■ SUPPLIED ENTRIES:

theorem adcPoll_pos_length (done : Bool) (raw : Nat) (s : State) : (adcPoll done raw s).pos.length = s.pos.length := by
  rcases adcPoll_cases done raw s with hsame | ⟨e, -, hstart | hcount | ⟨-, -, hdispatch⟩⟩
  · rw [hsame]
  · rw [hstart, emit_pos]
  · rw [hcount]
  · rw [hdispatch]
    exact adcDispatch_pos_length e raw s

theorem exec_pos_length {i : Instr} {s t : State} (hexec : exec i s = .next t) : t.pos.length = s.pos.length := by
  cases i <;> cases hexec
  case posSample c raw => exact List.length_set
  case adcPoll done raw => exact adcPoll_pos_length done raw s
  all_goals simp

/-! ### Encoder banks, 10_state R32 and R33 -/

theorem encInRange_of_enc_eq {s t : State} (h : s.EncInRange) (hcfg : t.cfg = s.cfg) (henc : t.enc = s.enc) :
    t.EncInRange := by
  unfold State.EncInRange encAt at h ⊢
  rwa [hcfg, henc]

theorem wrap_lt (width n : Nat) : wrap width n < 2 ^ width := Nat.mod_lt _ (Nat.two_pow_pos width)

section
variable {s : State} (h : s.EncInRange)
include h

theorem encInRange_setEnc {c : Nat} {b : EncBank} (hb : c < s.cfg.nch → b.InRange s.cfg) :
    (setEnc s c b).EncInRange := by
  obtain ⟨hlen, hbanks⟩ := h
  refine ⟨List.length_set.trans hlen, fun d hd => ?_⟩
  rcases encAt_setEnc_cases s c d b with ⟨hwritten, rfl⟩ | hkept
  · rw [hwritten]
    exact hb hd
  · rw [hkept]
    exact hbanks d hd

/-- The counters wrap at their widths (45_encoder R217). -/
theorem encInRange_encEdge (c : Nat) (level : Bool) : (encEdge c level s).EncInRange := by
  have ⟨_, hbanks⟩ := h
  refine encInRange_setEnc h fun hc => ?_
  obtain ⟨-, hneg, hstart, -⟩ := hbanks c hc
  refine ⟨wrap_lt _ _, ?_, hstart, wrap_lt _ _⟩
  dsimp only
  split
  · exact wrap_lt _ _
  · exact hneg

theorem encInRange_encPoll (c : Nat) {now : Nat} (hnow : now < 2 ^ s.cfg.timeW) : (encPoll c now s).EncInRange := by
  have ⟨_, hbanks⟩ := h
  rcases Nat.lt_or_ge now (encAt s c).winStart with hback | hstart
  · rw [encPoll_of_backwards hback]
    refine encInRange_setEnc h fun hc => ?_
    obtain ⟨-, -, -, hodo⟩ := hbanks c hc
    exact ⟨Nat.two_pow_pos _, Nat.two_pow_pos _, hnow, hodo⟩
  · rcases Nat.lt_or_ge (now - (encAt s c).winStart) (chanCfg s.cfg c).encWindowUs with hel | hel
    · rwa [encPoll_within_window hstart hel]
    · rw [encPoll_past_window hstart hel]
      refine encInRange_setEnc h fun hc => ?_
      obtain ⟨-, -, -, hodo⟩ := hbanks c hc
      exact ⟨Nat.two_pow_pos _, Nat.two_pow_pos _, hnow, hodo⟩

theorem encInRange_encOdoreset (c : Nat) : (encOdoreset c s).EncInRange := by
  have ⟨_, hbanks⟩ := h
  refine encInRange_setEnc h fun hc => ?_
  obtain ⟨hticks, hneg, hstart, -⟩ := hbanks c hc
  exact ⟨hticks, hneg, hstart, Nat.two_pow_pos _⟩

theorem encInRange_regWrite (id : Nat) (raw : Word16) : (regWrite id raw s).EncInRange := by
  rcases regWrite_cases id raw s with ⟨status, hwrite⟩ | ⟨d, -, -, hwrite⟩
  · rw [hwrite]
    exact h
  · rw [hwrite]
    show (regSet d id (writtenRaw d raw) s).EncInRange
    unfold regSet
    split
    case h_1 => exact encInRange_of_enc_eq h (setMaskRegister_cfg s _) (setMaskRegister_enc s _)
    case h_2 => exact encInRange_of_enc_eq h (fltReset_cfg s) (fltReset_enc s)
    case h_6 => exact encInRange_encOdoreset h _
    all_goals exact h

theorem exec_encInRange {i : Instr} {t : State} (hi : i.WellFormed s.cfg) (hexec : exec i s = .next t) :
    t.EncInRange := by
  cases i <;> cases hexec
  case encEdge c level => exact encInRange_encEdge h c level
  case encPoll c now => exact encInRange_encPoll h c (of_decide_eq_true hi).2
  case encOdoreset c => exact encInRange_encOdoreset h c
  case regWrite id raw => exact encInRange_regWrite h id.toNat raw
  all_goals exact encInRange_of_enc_eq h (by simp) (by simp)

end

/-! ### The scheduler, 10_state R34 -/

theorem adcPoll_adc_inRange {s : State} (done : Bool) (raw : Nat) (h : s.adc.InRange s.cfg) :
    (adcPoll done raw s).adc.InRange s.cfg := by
  have ⟨hcur, hcnt⟩ := h
  rcases adcPoll_cases done raw s with hsame | ⟨e, he, hstart | hcount | ⟨-, -, hdispatch⟩⟩
  · rwa [hsame]
  · rw [hstart]
    exact ⟨hcur, Nat.zero_le _⟩
  · rw [hcount]
    exact ⟨hcur, (Nat.sub_le _ _).trans hcnt⟩
  · obtain ⟨hlt, -⟩ := List.getElem?_eq_some_iff.1 he
    rw [hdispatch]
    exact ⟨.inl (Nat.mod_lt _ (Nat.zero_lt_of_lt hlt)), Nat.le_refl _⟩

theorem exec_adc_inRange {i : Instr} {s t : State} (h : s.adc.InRange s.cfg) (hexec : exec i s = .next t) :
    t.adc.InRange s.cfg := by
  cases i <;> cases hexec
  case adcPoll done raw => exact adcPoll_adc_inRange done raw h
  all_goals simpa using h

/-! ### The register storage, 10_state R39 and 20_memory R62 -/

/-- A write moves a raw value of its register. -/
theorem writtenRaw_le_rawMax {d : RegDesc} (hs : d.size = 1 ∨ d.size = 2) (raw : Word16) :
    writtenRaw d raw ≤ rawMax d := by
  rcases hs with hs | hs
  · simpa [writtenRaw, hs, rawMax_of_size_one hs] using Nat.le_of_lt_succ (lowByte raw).isLt
  · simpa [writtenRaw, hs, rawMax_of_size_two hs] using Nat.le_of_lt_succ raw.isLt

/-- Storing in a plain register a raw value of it. -/
theorem plainInRange_setPlain {s : State} (h : s.PlainInRange) {id : Nat} {v : Word16} {d : RegDesc}
    (hd : s.cfg.regmap[id]? = some d) (hb : d.binding = .plain) (hv : v.toNat ≤ rawMax d) :
    (setPlain s id v).PlainInRange := by
  obtain ⟨hwf, hentries⟩ := h
  refine ⟨Memory.wf_write id v hwf, fun e he => ?_⟩
  rcases Memory.mem_write he with rfl | hold
  · simp [hd, hb, hv]
  · exact hentries e hold

theorem plainInRange_of_plain_eq {s t : State} (h : s.PlainInRange) (hcfg : t.cfg = s.cfg)
    (hplain : t.plain = s.plain) : t.PlainInRange := by
  unfold State.PlainInRange at h ⊢
  rwa [hcfg, hplain]

theorem plainInRange_regSet {s : State} (h : s.PlainInRange) {id raw : Nat} {d : RegDesc}
    (hd : s.cfg.regmap[id]? = some d) (hraw : raw ≤ rawMax d) : (regSet d id raw s).PlainInRange := by
  unfold regSet
  split
  case h_1 => exact plainInRange_of_plain_eq h (setMaskRegister_cfg s _) (setMaskRegister_plain s _)
  case h_2 => exact plainInRange_of_plain_eq h (fltReset_cfg s) (fltReset_plain s)
  case h_7 hb =>
    refine plainInRange_setPlain h hd hb ?_
    rw [BitVec.toNat_ofNat]
    exact (Nat.mod_le _ _).trans hraw
  all_goals exact h

theorem exec_plainInRange {i : Instr} {s t : State} (hcfg : s.cfg.WellFormed) (h : s.PlainInRange)
    (hexec : exec i s = .next t) : t.PlainInRange := by
  cases i <;> cases hexec
  case regWrite id raw =>
    rcases regWrite_cases id.toNat raw s with ⟨status, hwrite⟩ | ⟨d, hd, -, hwrite⟩
    · rw [hwrite]
      exact h
    · obtain ⟨-, -, -, -, -, -, -, -, ⟨-, hregs⟩, -⟩ := hcfg
      obtain ⟨hsize, -⟩ := hregs d (List.mem_of_getElem? hd)
      rw [hwrite]
      exact plainInRange_regSet h hd (writtenRaw_le_rawMax hsize raw)
  all_goals exact plainInRange_of_plain_eq h (by simp) (by simp)

/-! ### One step -/

/-- A command of the block keeps every part. -/
theorem exec_wellFormed {i : Instr} {s t : State} (hi : i.WellFormed s.cfg) (hexec : exec i s = .next t)
    (h : s.WellFormed) : t.WellFormed := by
  obtain ⟨hcfg, hmot, hpid, hpos, henc, hadc, hplain⟩ := s.wellFormed_iff.1 h
  rw [State.wellFormed_iff, exec_cfg hexec, exec_pos_length hexec]
  exact ⟨hcfg, exec_motInRange hmot hi hexec, exec_pidInRange hpid hi hexec, hpos, exec_encInRange henc hi hexec,
    exec_adc_inRange hadc hexec, exec_plainInRange hcfg hplain hexec⟩

/-- Settles O50: a command that decodes is one of the block, and each command of the block keeps every part. -/
theorem stepKeepsWellFormed : Obligations.StepKeepsWellFormed := by
  unfold Obligations.StepKeepsWellFormed
  intro s t hs hstep
  exact step_keeps (P := State.WellFormed) (fun _ _ h => h) (fun _ _ h => h)
    (fun i s t cmd hdecode hexec => exec_wellFormed (wellFormed_of_decode hdecode) hexec) hstep hs

/-! ### Reset, 70_reset R280 -/

theorem wellFormed_resetOf {cfg : Config} (hcfg : cfg.WellFormed) : (State.resetOf cfg).WellFormed := by
  rw [State.wellFormed_iff]
  refine ⟨hcfg, ⟨List.length_map _, fun c _ => ?_⟩, ⟨List.length_map _, fun c hc => ?_⟩, List.length_map _,
    ⟨List.length_map _, fun c _ => ?_⟩, ⟨?_, Nat.zero_le _⟩, rfl, fun e he => nomatch he⟩
  · rw [motAt_resetOf]
    exact ⟨Nat.zero_le _, Nat.zero_le _, Nat.zero_le _⟩
  · rw [pidAt_resetOf (cfg := cfg) hc]
    exact Nat.two_pow_pos _
  · rw [encAt_resetOf]
    exact ⟨Nat.two_pow_pos _, Nat.two_pow_pos _, Nat.two_pow_pos _, Nat.two_pow_pos _⟩
  · exact (Nat.eq_zero_or_pos cfg.adcTable.length).symm.imp_right fun hempty => ⟨hempty, rfl⟩

theorem linesMatch_reset (maxDuty : Nat) : MotBank.reset.LinesMatch maxDuty :=
  ⟨rfl, fun _ => rfl, fun h => nomatch h⟩

theorem controlMatches_reset (maxDuty : Nat) : MotBank.reset.ControlMatches maxDuty := by
  simp [MotBank.ControlMatches, MotBank.reset]

/-- Settles O16: every channel is in STOP with control 0, and every integral is 0. -/
theorem resetMeetsTheInvariants : Obligations.ResetMeetsTheInvariants := by
  unfold Obligations.ResetMeetsTheInvariants
  intro cfg hcfg
  refine ⟨wellFormed_resetOf hcfg, fun c _ => ?_, fun _ c _ => ?_, antiWindup_resetOf hcfg, fun c _ => ?_⟩
  · rw [motAt_resetOf]
    exact linesMatch_reset _
  · rw [motAt_resetOf]
    exact .inl rfl
  · rw [motAt_resetOf]
    exact controlMatches_reset _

■ TASK GOAL: From the data above, copy each line that has the string "hbanks".

■ THE ANSWER:
  obtain ⟨hlen, hbanks⟩ := h
    exact hbanks d hd
  have ⟨_, hbanks⟩ := h
  obtain ⟨-, hneg, hstart, -⟩ := hbanks c hc
  have ⟨_, hbanks⟩ := h
    obtain ⟨-, -, -, hodo⟩ := hbanks c hc
      obtain ⟨-, -, -, hodo⟩ := hbanks c hc
  have ⟨_, hbanks⟩ := h
  obtain ⟨hticks, hneg, hstart, -⟩ := hbanks c hc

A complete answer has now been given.